2.2. Cardiovascular Disease Models

For better understanding the pathophysiology of human cardiovascular diseases, the key barrier is that in vitro models (such as cultured cardiomyocyte cell lines) are relatively lacking for cardiovascular systems. By contrast, in vivo models are more faithful to human cardiovascular conditions. Genome editing technologies have being used in creating a wide variety of cardiovascular conditions animal models [28]. Some zebrafish models have been created to mimic vascular development [29,30], cardiac development [31,32], cardiac regeneration [33], and inherited cardiomyopathy [34]. In a report on rodents, Carroll et al. injected Cas9 expression plasmids regulated by the Myh6 promoter into mouse zygotes to generate transgenic mice. This kind of transgenic mice robustly expressed Cas9 exclusively in heart cardiomyocytes. Authors delivered sgRNAs targeted Myh6 by adeno-associated virus (AAV) vector, and induced cardiac-specific genome editing. Finally, they caused hypertrophic cardiomyopathy in transgenic mice [35]. The limitation of rodents is less faithful to some human cardiovascular conditions (for example, myocardial infarction, dyslipidemia, electrophysiological disorders). Thanks to the development of germline genome editing, there have been many bigger mammalian models including rats, rabbits, pigs and even nonhuman primates (NHP). The variety of models will improve our understanding of different kinds of cardiovascular disorders. Pig models are physiologically, anatomically and genetically similar to humans. It is seemed as an ideal model for studying cardiovascular structure. In 2011, a research combined ZFNs with SCNT technology to generate pigs with disabled mutation in peroxisome proliferator-activated receptor gamma (Ppar-γ). The Ppar-γ knocked out pig model provided a useful tool to study the role of PPAR-γ in cardiovascular diseases [36]. Marfan syndrome (MFS) is an autosomal-dominant disorder with the symptoms of cardiovascular and skeletal abnormalities. It is confirmed caused by the mutation of heterozygous fbrillin-1 (FBN1). Umeyama et al. successfully established FBN1 mutant pigs with ZFNs mediated gene disruption. The phenotypes resembling human with MFS indicated the value of FBN1 mutant pigs as a model for better understanding the pathogenesis of MFS and developing treatments [37].

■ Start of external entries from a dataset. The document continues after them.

/-! ### VESSEL-REPORT (R140, R142) -/

/-- An entry refreshed by a report (R140). -/
def Vessel.refresh (v : Vessel) (d : Side) (air : Option Nat) (life : Nat) : Vessel :=
  match v.state with
  | .sighted | .passed => { v with side := d, air := air <|> v.air, life := life, state := .sighted }
  | .waiting => { v with air := air <|> v.air, life := life }
  | .called => { v with life := life }

/-- What a refresh ignored: 1 for the side, 2 for the air draught (R142). -/
def Vessel.ignored (v : Vessel) (d : Side) (air : Option Nat) : Nat :=
  match v.state with
  | .sighted | .passed => 0
  | .waiting => (decide (d ≠ v.side)).toNat
  | .called => (decide (d ≠ v.side)).toNat + 2 * (air.isSome && decide (air ≠ v.air)).toNat

/-- The reply data of VESSEL-REPORT (R142). -/
def reportReply (s : State) (k : Fin 32) (action ignored : Nat) (old : Word) : List Byte :=
  b1 action ++ b1 ignored ++ be32 old ++ s.vesselRecord k

/-- VESSEL-REPORT (R140 to R142). -/
def vesselReportOp (identity : Word) (side : Byte) (air : Half) (s : State) : State × Verdict :=
  if identity = 0 then (s, .range 1)
  else if 1 < side.toNat then (s, .range 5)
  else
    match s.findVessel identity with
    | some k =>
      let t := s.onVessel k fun v => v.refresh (sideOf side) (airGiven air) s.lifetime
      let ignored := match s.vessel k with
        | some v => v.ignored (sideOf side) (airGiven air)
        | none => 0
      (t, .done (reportReply t k 0 ignored 0))
    | none =>
      match learnVessel identity (sideOf side) (airGiven air) s with
      | some (t, k, how) => (t, .done (reportReply t k how.code 0 how.oldIdentity))
      | none => (s, .refused .tableFull 0)

/-! ### Aging (R144) and VESSEL-CLEAR (R149) -/

/-- The entry of slot `k` is removed, its queue entry first (R144, R149, R157). -/
def removeVessel (k : Fin 32) (s : State) : State := countChange (setSlot k none (leaveQueue k s))

/-- One slot at an epoch end (R144). -/
def ageSlot (s : State) (k : Fin 32) : State :=
  match s.vessel k with
  | none => s
  | some v =>
    if v.state = .called then s
    else if 1 < v.life then setSlot k (some { v with life := v.life - 1 }) s
    else if v.state = .waiting then
      latch .vessel ((removeVessel k s).onVt fun t => { t with lapsed := bump t.lapsed })
    else removeVessel k s

/-- An epoch ends (R144). -/
def endEpoch (s : State) : State := allSlots.foldl ageSlot s

/-- A side is in the mask: 1 SEAWARD, 2 LANDWARD (R149). -/
def inMask (mask : Byte) : Side → Bool
  | .seaward => mask.getLsbD 0
  | .landward => mask.getLsbD 1

/-- The slots of the masked sides whose entries pass `p`. -/
def State.maskedSlots (s : State) (mask : Byte) (p : VesselState → Bool) : List (Fin 32) :=
  allSlots.filter fun k =>
    match s.vessel k with
    | some v => inMask mask v.side && p v.state
    | none => false

/-- VESSEL-CLEAR (R149). -/
def vesselClearOp (mask : Byte) (s : State) : State × Verdict :=
  if mask.toNat = 0 ∨ 3 < mask.toNat then (s, .range 1)
  else
    let gone := s.maskedSlots mask fun st => decide (st ≠ .called)
    let waiting := s.maskedSlots mask fun st => decide (st = .waiting)
    let kept := s.maskedSlots mask fun st => decide (st = .called)
    (latchIf (decide (gone ≠ [])) .vessel (gone.foldl (fun t k => removeVessel k t) s),
      .done (b1 gone.length ++ b1 waiting.length ++ b1 kept.length))

/-! ### VESSEL-READ (R147, R148) -/

/-- The used slots from the cursor up, four at most (R147). -/
def State.scan (s : State) (cursor : Nat) : List (Fin 32) :=
  (allSlots.filter fun k => decide (cursor ≤ k.val) && (s.vessel k).isSome).take 4

/-- The next cursor and the end mark: a scan that stops at its fourth entry below slot 31 goes on from the slot after it
(R147). -/
def scanEnd (found : List (Fin 32)) : Nat × Bool :=
  match found[3]? with
  | some k => if k.val = 31 then (0, true) else (k.val + 1, false)
  | none => (0, true)

/-- The number of used slots. -/
def State.used (s : State) : Nat := (allSlots.filter fun k => (s.vessel k).isSome).length

/-- VESSEL-READ (R147, R148): a read with cursor 0 clears the lapsed and replaced counters. -/
def vesselReadOp (cursor : Byte) (s : State) : State × Verdict :=
  if 31 < cursor.toNat then (s, .range 1)
  else
    let found := s.scan cursor.toNat
    let e := scanEnd found
    (if cursor = 0 then s.onVt fun t => { t with lapsed := 0, replaced := 0 } else s,
      .done ([cursor] ++ b1 e.1 ++ bm e.2 ++ b1 found.length ++ b1 s.used ++ be32 s.vt.change ++
        b4 (s.tb.seconds.toNat / 16) ++ b1 (16 - s.tb.seconds.toNat % 16) ++ b2 s.vt.lapsed ++
        b2 s.vt.replaced ++ found.flatMap s.vesselRecord))

/-! ### The opening angle (R163, R164) -/

/-- The eight breakpoints as gain and angle, the first fixed at (0, 0) (R163). -/
def State.breakpoints (s : State) : List (Nat × Nat) :=
  (0, 0) :: (List.finRange 7).map fun k => (s.par (pGain k), s.par (pAngle k))

/-- Gains strictly increase and angles do not decrease along a list of breakpoints (R164). -/
def risingFrom : List (Nat × Nat) → Bool
  | a :: b :: rest => decide (a.1 < b.1) && decide (a.2 ≤ b.2) && risingFrom (b :: rest)
  | [_] => true
  | [] => true

/-- The clearance table is valid (R164). -/
def State.clearanceValid (s : State) : Bool := risingFrom s.breakpoints

/-- ceil(n / d). -/
def ceilDiv (n d : Nat) : Nat := (n + d - 1) / d

/-- The angle for a needed gain in the segments of the table; Tf past the last breakpoint (R163). -/
def interpolate (tf g : Nat) : List (Nat × Nat) → Nat
  | a :: b :: rest =>
    if g < b.1 ∨ (g = b.1 ∧ rest ≠ []) then a.2 + ceilDiv ((g - a.1) * (b.2 - a.2)) (b.1 - a.1)
    else interpolate tf g (b :: rest)
  | [_] => tf
  | [] => tf

/-- A vessel's contribution with batch limit Tf (R163). -/
def State.contribution (s : State) (tf : Nat) (air : Option Nat) : Nat :=
  match air with
  | none => tf
  | some a =>
    if s.tideStaleNow || !s.clearanceValid then tf
    else
      let g : Int := a + s.par pMargin - (s.par pSoffit - s.psc.tide.level)
      if g ≤ 0 then 0 else min tf (interpolate tf g.toNat s.breakpoints)

/-! ### JOIN (R153 to R155, R165) -/

/-- The entries of a queue whose CALLED mark is clear. -/
def State.uncalled (s : State) (q : Fin 8) : List QueueEntry := (s.queue q).filter fun e => !e.called

/-- The uncalled entries of a side. -/
def State.uncalledOn (s : State) (d : Side) : Nat :=
  (([0, 1, 2, 3] : List (Fin 4)).map fun c => (s.uncalled (queueOf d c)).length).sum

/-- The side the victim is taken from: that with more uncalled entries, the JOIN's own where they are equal (R154). -/
def State.victimSide (s : State) (d : Side) : Side :=
  if s.uncalledOn d.other ≤ s.uncalledOn d then d else d.other

/-- The victim of R154 with its class: the head-most uncalled entry of the highest class number that has one. -/
def State.victim (s : State) (d : Side) : Option (Fin 4 × QueueEntry) :=
  ([3, 2, 1, 0] : List (Fin 4)).findSome? fun c =>
    ((s.uncalled (queueOf (s.victimSide d) c)).head?).map fun e => (c, e)

/-- The identity in slot `k`; 0 for an unused slot. -/
def State.identityAt (s : State) (k : Fin 32) : Word :=
  match s.vessel k with
  | some v => v.identity
  | none => 0

/-- The displacement of R154 for a joining class: the new state with the victim's identity, or none where the JOIN is
refused POOL_FULL. -/
def displace (d : Side) (cls : Fin 4) (s : State) : Option (State × Word) :=
  match s.victim d with
  | some (c, e) =>
    if cls < c then
      some (latch .vessel ((setVesselState e.slot .sighted (leaveQueue e.slot s)).onPsc fun p =>
        { p with displaced := bump p.displaced }), s.identityAt e.slot)
    else none
  | none => none

/-- The join sequence counter one join on: from 4294967295 it goes to 1 (R155). -/
def nextJoin (n : Word) : Word := if n = 0xFFFFFFFF then 1 else n + 1

/-- The vessel of slot `k` takes its place at the tail of its queue (R155, R139). -/
def appendJoin (k : Fin 32) (d : Side) (cls : Fin 4) (air : Option Nat) (s : State) : State :=
  let n := nextJoin s.psc.joinSeq
  let t := (s.onPsc fun p => { p with joinSeq := n }).onQueue (queueOf d cls) fun l =>
    l ++ [{ slot := k, seq := n, time := s.tb.seconds, called := false }]
  t.onVessel k fun v => { v with state := .waiting, life := s.lifetime, side := d, air := air <|> v.air }

/-- The place of a new item of side `d` in the call list (R165): after its group's last class-0 item, else at the head of
its group, else at the head of the list for the leading side and at the end for the other. -/
def itemPlace (leading : Option Side) (d : Side) (items : List Item) : Nat :=
  let at0 := (items.zipIdx.filter fun p => decide (p.1.side = d) && decide (p.1.cls = 0)).getLast?
  match at0 with
  | some p => p.2 + 1
  | none =>
    match items.findIdx? (fun i => decide (i.side = d)) with
    | some i => i
    | none => if leading = some d then 0 else items.length

/-- A list with an element put in at a place. -/
def insertAt {α : Type} (n : Nat) (x : α) (l : List α) : List α := l.take n ++ x :: l.drop n

/-- The batch takes a class-0 join: it is FORMED with room in its call list (R165). -/
def State.canExtend (s : State) (cls : Fin 4) : Bool :=
  decide (cls = 0) && decide (s.psc.batch.state = .formed) && decide (s.psc.batch.items.length < s.psc.batch.size)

2.3. Ophthalmic Disease Models

There are >600 kinds of hereditary eye diseases and systemic hereditary diseases with ocular manifestations. The involved parts include the cornea, iris, lens and the vitreous, retina, optic nerve of the posterior segment of the eye, which can cause various retina diseases such as Meesmann epithelial corneal dystrophy (MECD) [38], congenital aniridia [39], congenital cataract [40,41], retinitis pigmentosa (RP) [42] and Leber hereditary opticneuropathy (LHON) [43]. Most of the ophthalmic diseases are not fully elucidated and there is no effective treatment, thus seriously affecting the patient's vision and quality of life. The application of genome editing technology to target animal genome and establish an animal model of ocular hereditary diseases can clarify the relationships between target genes and disease phenotypes, and may finally provide effective methods for studying the pathogenesis of hereditary eye diseases.

Congenital ocular coloboma (COC) is one of the main causes of visual impairment and blindness in children [44]. Studies have shown that mutations in the paired-box gene 6 (PAX6) are associated with COC [45], and PAX6 is a congenital adia-free pathogenic gene [39]. Nakayama et al. constructed the Xenopuslaevis PAX6 mutant strain using TALENs technology, and they used it to study the effects of PAX6 gene on early development stage of the eye and pathological changes of no iris malformation [46]. The results proved that the lesion characteristics of these mutant Xenopuslaevis were very similar to those of patients carrying the PAX6 mutation gene, so this animal model provided a powerful tool for studying the early defects of ocular development and the developmental basis of human iris-free malformation.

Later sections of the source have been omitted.